My two are only 5 1/2 now. My last boy Rocco was deathly ill at the age of 8 1/2 when I had to say good bye to him. It broke my heart. I love to hear story's like Lonewolf who has a 17 year old. Hopefully we will have our babies will live a long life.


----------



## edelweiss (Apr 23, 2010)

Sue, totally agree w/the above! Our adopted, deaf dog, Bo--was such a sweetheart. We only had him 15 months due to cancer but I would do it again in a heartbeat. Next time we will go through the AMAR but it seems they don't have much to offer in TX. I guess I am grateful for that.
I love the seniors---wish I could start a home for all of them. K & L are not so good w/other dogs coming to stay w/us---but then Kitzi did not want Lisi initially either. I think he has a jealous streak & Lisi is bossy. It is a good idea to "try out" sometimes before jumping in---fostering might be the way to try.


----------



## Snowbody (Jan 3, 2009)

edelweiss said:


> Sue, totally agree w/the above! Our adopted, deaf dog, Bo--was such a sweetheart. We only had him 15 months due to cancer but I would do it again in a heartbeat. Next time we will go through the AMAR but it seems they don't have much to offer in TX. I guess I am grateful for that.
> I love the seniors---wish I could start a home for all of them. K & L are not so good w/other dogs coming to stay w/us---but then Kitzi did not want Lisi initially either. I think he has a jealous streak & Lisi is bossy. It is a good idea to "try out" sometimes before jumping in---fostering might be the way to try.


Sandi - unfortunately we have had dogs in TX. One recently who needed a foster home but I didn't reach out to you because at the time I think you had your hands full with Dwt and the kids not being well. I did reach out to Glenda but she could only transport. We don't have a coordinator or any foster families who applied anywhere in TX, there so we try to point people in another direction. Very hard to do and not our first choice for sure. Luckily we had a reputable breeder who was wonderful enough to take that dog in to foster.


----------



## edelweiss (Apr 23, 2010)

Snowbody said:


> Sandi - unfortunately we have had dogs in TX. One recently who needed a foster home but I didn't reach out to you because at the time I think you had your hands full with Dwt and the kids not being well. I did reach out to Glenda but she could only transport. We don't have a coordinator or any foster families who applied anywhere in TX, there so we try to point people in another direction. Very hard to do and not our first choice for sure. Luckily we had a reputable breeder who was wonderful enough to take that dog in to foster.

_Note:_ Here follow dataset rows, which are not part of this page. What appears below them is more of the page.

-- ==== Sys2Proof/Machine/Control.lean ====
section
/-! DEFINITION. Command dispatch and the immediate control commands (spec/41_control.md). -/

namespace Sys2Proof.Machine

/-- `Init()` (R122). -/
def initState (s : State) : State := s.loadIv.clearOut

/-- What an accepted command does in its write step: the `case` of R120. -/
def perform : Command → State → State
  | .illegal, s => s.raise .cmd
  | .nop, s => s
  | .init, s => initState s
  | .clrErr, s => s.clearErrors
  | .compress, s => compressIssue s
  | .encode fmt, s => encodeIssue fmt s

/-- `CmdWrite(w)`: ERR_BUSY first, then the word is decoded and performed (R120). -/
def cmdWrite (w : Word) (s : State) : State := whenIdle (perform (decodeCmd w)) s

/-- NOP (R121). -/
def execNop (s : State) : Host.Outcome State Fault Refusal := .next (whenIdle (fun t => t) s)

/-- INIT (R122). -/
def execInit (s : State) : Host.Outcome State Fault Refusal := .next (whenIdle initState s)

/-- CLRERR (R123). -/
def execClrErr (s : State) : Host.Outcome State Fault Refusal := .next (whenIdle State.clearErrors s)

/-- A command word that decodes to ILLEGAL: ERR_CMD, no other effect, whatever its fields (R85, R120). -/
def execIllegal (_op _fmt : BitVec 4) (_rsv : BitVec 24) (s : State) : Host.Outcome State Fault Refusal :=
  .next (whenIdle (State.raise .cmd) s)

end Sys2Proof.Machine
end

Oh Sue, I am sorry to hear that! But glad someone reputable stepped in. We have a good set-up here for fostering, but are unreliable in terms of when we will actually be here. I don't want to take on something & not be able to carry it through. If you are in a pinch sometime, don't hesitate to ask.


----------



## Madison's Mom (Dec 26, 2007)

Snowbody said:


> Sandi - unfortunately we have had dogs in TX. One recently who needed a foster home but I didn't reach out to you because at the time I think you had your hands full with Dwt and the kids not being well. I did reach out to Glenda but she could only transport. We don't have a coordinator or any foster families who applied anywhere in TX, there so we try to point people in another direction. Very hard to do and not our first choice for sure. Luckily we had a reputable breeder who was wonderful enough to take that dog in to foster.


Oh Sue, I’m so glad you found someone to take that baby. I sure wish I could have helped foster but with three little dogs, a year old Border Collie, and three cats (one of which is not well) living in our house, I just didn’t think it would be a good situation for a foster. Anybody want a cat? :HistericalSmiley::HistericalSmiley:


----------



## edelweiss (Apr 23, 2010)

Madison's Mom said:


> Oh Sue, I’m so glad you found someone to take that baby. I sure wish I could have helped foster but with three little dogs, a year old Border Collie, and three cats (one of which is not well) living in our house, I just didn’t think it would be a good situation for a foster. Anybody want a cat? :HistericalSmiley::HistericalSmiley:


YES! but I am allergic to cats.:HistericalSmiley:
How about one of the dogs?


----------



## gattirenata (Jul 28, 2006)

Omg I totally understand what you mean! My Mac will he 12 next month. He is still silly and crazy and wants to play all the time which is such a comfort. But at the same time we can’t over do it. Last thanksgiving he wanted me to chase him so I did. We played and played... then my poor baby’s back was sore for a few days. 😞 the vet said nothing seeiousbor anything. Just sore like it happens with people as we age. But omg breaks my heart! 
The nurse called my Mac a senior citizen! I cried. 
I tell him not long ago he was younger than me. Now he’s older. So not fair. 😞


----------



## The A Team (Dec 1, 2005)

All of our "kids" are getting older....I've already lost Archie and Tinker....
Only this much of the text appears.